Dataset entries:
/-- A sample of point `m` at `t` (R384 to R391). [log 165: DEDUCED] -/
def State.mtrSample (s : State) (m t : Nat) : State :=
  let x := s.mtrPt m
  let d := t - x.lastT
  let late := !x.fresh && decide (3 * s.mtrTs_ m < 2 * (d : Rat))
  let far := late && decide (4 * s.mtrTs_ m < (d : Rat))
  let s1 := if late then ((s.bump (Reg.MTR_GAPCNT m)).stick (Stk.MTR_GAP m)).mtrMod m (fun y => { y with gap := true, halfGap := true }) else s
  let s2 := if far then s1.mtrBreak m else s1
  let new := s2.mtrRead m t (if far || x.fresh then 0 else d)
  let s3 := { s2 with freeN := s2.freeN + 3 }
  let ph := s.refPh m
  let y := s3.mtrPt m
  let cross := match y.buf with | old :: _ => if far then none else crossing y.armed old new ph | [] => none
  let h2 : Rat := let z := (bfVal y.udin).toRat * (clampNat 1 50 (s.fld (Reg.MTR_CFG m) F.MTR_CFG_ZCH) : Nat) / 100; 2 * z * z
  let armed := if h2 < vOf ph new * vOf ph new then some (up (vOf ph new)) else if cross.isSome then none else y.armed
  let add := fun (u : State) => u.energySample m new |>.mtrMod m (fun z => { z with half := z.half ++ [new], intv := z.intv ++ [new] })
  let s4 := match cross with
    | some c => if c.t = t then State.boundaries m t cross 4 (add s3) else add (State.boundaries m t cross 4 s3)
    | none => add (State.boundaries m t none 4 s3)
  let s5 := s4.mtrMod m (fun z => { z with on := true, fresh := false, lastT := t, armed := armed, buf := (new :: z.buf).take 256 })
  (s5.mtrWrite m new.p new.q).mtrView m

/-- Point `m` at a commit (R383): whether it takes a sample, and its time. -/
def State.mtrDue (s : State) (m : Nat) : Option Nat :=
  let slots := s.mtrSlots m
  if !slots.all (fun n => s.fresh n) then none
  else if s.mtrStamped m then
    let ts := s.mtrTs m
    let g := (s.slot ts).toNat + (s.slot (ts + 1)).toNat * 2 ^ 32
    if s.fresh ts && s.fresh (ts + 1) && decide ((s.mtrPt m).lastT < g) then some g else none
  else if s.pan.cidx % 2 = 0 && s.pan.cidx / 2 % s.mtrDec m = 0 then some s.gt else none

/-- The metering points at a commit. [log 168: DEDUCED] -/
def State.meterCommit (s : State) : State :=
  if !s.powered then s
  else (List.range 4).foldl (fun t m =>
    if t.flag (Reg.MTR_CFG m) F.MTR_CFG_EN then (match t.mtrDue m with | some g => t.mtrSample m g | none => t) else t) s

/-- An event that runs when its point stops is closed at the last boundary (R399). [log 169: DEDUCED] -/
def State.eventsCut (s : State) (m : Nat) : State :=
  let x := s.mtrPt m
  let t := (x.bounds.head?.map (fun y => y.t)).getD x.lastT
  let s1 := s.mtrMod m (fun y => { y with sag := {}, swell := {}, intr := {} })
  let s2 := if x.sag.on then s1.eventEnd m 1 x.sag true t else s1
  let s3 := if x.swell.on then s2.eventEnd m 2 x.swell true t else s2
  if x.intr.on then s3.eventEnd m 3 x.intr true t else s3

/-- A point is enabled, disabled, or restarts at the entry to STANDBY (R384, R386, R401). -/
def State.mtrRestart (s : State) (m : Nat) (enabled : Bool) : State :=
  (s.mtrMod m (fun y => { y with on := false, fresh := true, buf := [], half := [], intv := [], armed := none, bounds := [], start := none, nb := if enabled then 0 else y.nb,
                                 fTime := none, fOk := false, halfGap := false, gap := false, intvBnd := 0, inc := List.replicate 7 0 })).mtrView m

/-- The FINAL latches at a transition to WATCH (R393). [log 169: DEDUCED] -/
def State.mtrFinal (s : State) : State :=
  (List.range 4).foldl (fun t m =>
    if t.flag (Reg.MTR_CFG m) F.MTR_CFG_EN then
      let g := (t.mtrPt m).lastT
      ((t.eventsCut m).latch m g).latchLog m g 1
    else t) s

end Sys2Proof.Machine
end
--
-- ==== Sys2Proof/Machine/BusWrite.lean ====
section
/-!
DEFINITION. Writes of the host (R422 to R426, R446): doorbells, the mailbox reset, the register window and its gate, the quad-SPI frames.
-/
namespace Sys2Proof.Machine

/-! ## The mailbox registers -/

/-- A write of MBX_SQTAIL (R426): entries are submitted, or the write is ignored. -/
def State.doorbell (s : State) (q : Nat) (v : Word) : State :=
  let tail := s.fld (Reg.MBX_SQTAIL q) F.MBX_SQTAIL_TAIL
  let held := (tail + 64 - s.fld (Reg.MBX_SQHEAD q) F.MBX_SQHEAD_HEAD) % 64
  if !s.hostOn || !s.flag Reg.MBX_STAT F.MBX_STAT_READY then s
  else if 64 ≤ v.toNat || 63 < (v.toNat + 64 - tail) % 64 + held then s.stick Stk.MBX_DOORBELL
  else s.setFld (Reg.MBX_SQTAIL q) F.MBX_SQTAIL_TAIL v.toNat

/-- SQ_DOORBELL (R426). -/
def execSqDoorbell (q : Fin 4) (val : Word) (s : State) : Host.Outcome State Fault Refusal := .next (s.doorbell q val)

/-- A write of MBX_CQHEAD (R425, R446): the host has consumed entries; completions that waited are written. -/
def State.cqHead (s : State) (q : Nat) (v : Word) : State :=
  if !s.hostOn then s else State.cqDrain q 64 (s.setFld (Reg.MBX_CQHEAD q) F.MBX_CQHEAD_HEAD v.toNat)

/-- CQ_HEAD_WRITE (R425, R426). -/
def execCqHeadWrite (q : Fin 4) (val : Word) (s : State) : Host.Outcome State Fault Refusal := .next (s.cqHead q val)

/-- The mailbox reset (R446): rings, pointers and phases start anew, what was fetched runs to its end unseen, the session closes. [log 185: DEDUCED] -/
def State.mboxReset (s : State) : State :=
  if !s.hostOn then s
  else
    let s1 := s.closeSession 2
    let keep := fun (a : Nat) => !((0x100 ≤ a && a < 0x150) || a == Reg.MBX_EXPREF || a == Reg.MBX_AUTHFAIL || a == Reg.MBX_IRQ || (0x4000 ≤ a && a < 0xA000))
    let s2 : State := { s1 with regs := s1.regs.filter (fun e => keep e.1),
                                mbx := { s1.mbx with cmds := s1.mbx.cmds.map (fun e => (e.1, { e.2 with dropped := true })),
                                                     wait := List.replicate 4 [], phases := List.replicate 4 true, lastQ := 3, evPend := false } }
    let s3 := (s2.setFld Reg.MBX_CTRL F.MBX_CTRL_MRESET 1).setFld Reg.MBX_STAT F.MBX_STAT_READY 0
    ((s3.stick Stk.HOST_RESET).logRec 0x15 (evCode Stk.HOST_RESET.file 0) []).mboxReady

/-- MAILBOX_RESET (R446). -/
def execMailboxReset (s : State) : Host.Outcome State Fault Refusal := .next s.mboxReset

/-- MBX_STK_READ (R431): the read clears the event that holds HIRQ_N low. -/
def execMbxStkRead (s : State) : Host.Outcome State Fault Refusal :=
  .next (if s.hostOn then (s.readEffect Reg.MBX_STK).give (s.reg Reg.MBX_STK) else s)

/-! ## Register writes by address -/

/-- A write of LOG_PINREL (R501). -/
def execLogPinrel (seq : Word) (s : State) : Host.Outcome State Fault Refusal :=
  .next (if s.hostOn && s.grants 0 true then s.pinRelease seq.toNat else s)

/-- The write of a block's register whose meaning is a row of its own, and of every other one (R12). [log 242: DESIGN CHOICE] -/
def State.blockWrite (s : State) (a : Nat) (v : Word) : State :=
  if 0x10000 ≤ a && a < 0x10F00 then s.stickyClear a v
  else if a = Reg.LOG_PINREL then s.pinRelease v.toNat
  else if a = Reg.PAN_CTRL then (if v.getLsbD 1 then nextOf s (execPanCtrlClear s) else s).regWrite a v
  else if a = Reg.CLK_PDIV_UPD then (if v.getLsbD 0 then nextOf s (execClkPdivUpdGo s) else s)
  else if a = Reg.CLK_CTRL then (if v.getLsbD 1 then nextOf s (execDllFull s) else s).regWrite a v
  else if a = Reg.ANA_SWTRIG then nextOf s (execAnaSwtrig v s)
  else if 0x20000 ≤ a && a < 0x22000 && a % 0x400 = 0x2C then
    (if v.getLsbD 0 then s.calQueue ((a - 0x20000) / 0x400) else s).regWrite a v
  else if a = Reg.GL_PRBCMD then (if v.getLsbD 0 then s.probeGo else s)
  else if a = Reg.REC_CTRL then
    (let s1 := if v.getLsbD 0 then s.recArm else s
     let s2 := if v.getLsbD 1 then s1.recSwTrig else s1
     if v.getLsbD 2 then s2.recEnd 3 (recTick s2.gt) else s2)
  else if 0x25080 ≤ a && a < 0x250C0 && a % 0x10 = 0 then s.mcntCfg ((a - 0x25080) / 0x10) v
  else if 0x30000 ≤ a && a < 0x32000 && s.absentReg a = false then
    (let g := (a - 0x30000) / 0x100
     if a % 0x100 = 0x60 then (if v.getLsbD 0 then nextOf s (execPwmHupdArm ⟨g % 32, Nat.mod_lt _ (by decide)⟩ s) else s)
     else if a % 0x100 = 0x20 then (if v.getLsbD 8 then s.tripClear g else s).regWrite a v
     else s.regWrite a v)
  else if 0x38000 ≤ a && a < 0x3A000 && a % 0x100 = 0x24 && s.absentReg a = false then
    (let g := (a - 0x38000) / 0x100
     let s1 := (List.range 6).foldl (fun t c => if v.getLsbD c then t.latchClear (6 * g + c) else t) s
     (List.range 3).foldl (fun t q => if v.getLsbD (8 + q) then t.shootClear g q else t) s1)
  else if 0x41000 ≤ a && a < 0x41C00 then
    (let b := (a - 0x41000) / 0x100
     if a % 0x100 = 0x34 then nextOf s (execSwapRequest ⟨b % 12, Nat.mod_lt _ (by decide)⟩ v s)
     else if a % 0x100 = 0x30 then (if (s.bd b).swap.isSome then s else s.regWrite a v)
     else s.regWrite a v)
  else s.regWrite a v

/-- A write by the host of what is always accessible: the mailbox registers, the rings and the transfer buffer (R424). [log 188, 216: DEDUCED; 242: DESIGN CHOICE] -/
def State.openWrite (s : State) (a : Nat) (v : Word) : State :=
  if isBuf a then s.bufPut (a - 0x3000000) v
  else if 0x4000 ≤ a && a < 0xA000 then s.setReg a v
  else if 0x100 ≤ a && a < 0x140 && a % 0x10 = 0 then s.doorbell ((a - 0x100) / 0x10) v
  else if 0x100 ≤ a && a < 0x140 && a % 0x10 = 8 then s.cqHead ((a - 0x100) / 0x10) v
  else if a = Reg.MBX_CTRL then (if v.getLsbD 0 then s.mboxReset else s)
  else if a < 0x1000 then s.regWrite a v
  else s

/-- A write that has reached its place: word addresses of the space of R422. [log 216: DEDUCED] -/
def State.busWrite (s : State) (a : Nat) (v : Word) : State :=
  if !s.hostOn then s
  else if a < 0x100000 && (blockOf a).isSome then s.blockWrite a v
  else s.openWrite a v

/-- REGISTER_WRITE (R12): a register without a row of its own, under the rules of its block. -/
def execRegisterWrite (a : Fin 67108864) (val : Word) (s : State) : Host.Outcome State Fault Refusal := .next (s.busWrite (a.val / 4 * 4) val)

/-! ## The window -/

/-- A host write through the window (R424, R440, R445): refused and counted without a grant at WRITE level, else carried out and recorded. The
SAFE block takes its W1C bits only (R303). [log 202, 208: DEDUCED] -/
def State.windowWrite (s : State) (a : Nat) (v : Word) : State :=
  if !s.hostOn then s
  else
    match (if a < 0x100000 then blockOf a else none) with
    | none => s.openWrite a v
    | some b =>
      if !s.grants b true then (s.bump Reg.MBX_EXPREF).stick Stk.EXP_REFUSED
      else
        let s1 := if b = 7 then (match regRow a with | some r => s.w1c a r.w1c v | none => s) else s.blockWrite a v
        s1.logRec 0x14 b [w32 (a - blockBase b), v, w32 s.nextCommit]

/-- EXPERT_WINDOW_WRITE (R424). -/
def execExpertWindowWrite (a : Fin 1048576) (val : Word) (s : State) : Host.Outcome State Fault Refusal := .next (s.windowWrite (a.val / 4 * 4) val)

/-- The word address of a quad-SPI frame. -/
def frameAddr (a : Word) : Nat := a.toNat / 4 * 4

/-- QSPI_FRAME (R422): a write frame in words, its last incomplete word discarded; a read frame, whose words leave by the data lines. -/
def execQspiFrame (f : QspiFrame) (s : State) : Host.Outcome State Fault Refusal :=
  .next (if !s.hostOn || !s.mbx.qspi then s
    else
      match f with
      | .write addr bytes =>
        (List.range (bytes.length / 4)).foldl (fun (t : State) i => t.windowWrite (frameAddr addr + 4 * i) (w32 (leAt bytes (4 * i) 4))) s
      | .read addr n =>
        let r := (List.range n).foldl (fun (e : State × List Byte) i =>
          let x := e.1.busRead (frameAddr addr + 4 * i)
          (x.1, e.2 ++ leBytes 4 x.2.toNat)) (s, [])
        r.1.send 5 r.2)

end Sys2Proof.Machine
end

TASK DESCRIPTION: Identify the lines in the entries above that contain "absentReg", then copy them out.

EXERCISE OUTPUT:
  else if 0x30000 ≤ a && a < 0x32000 && s.absentReg a = false then
  else if 0x38000 ≤ a && a < 0x3A000 && a % 0x100 = 0x24 && s.absentReg a = false then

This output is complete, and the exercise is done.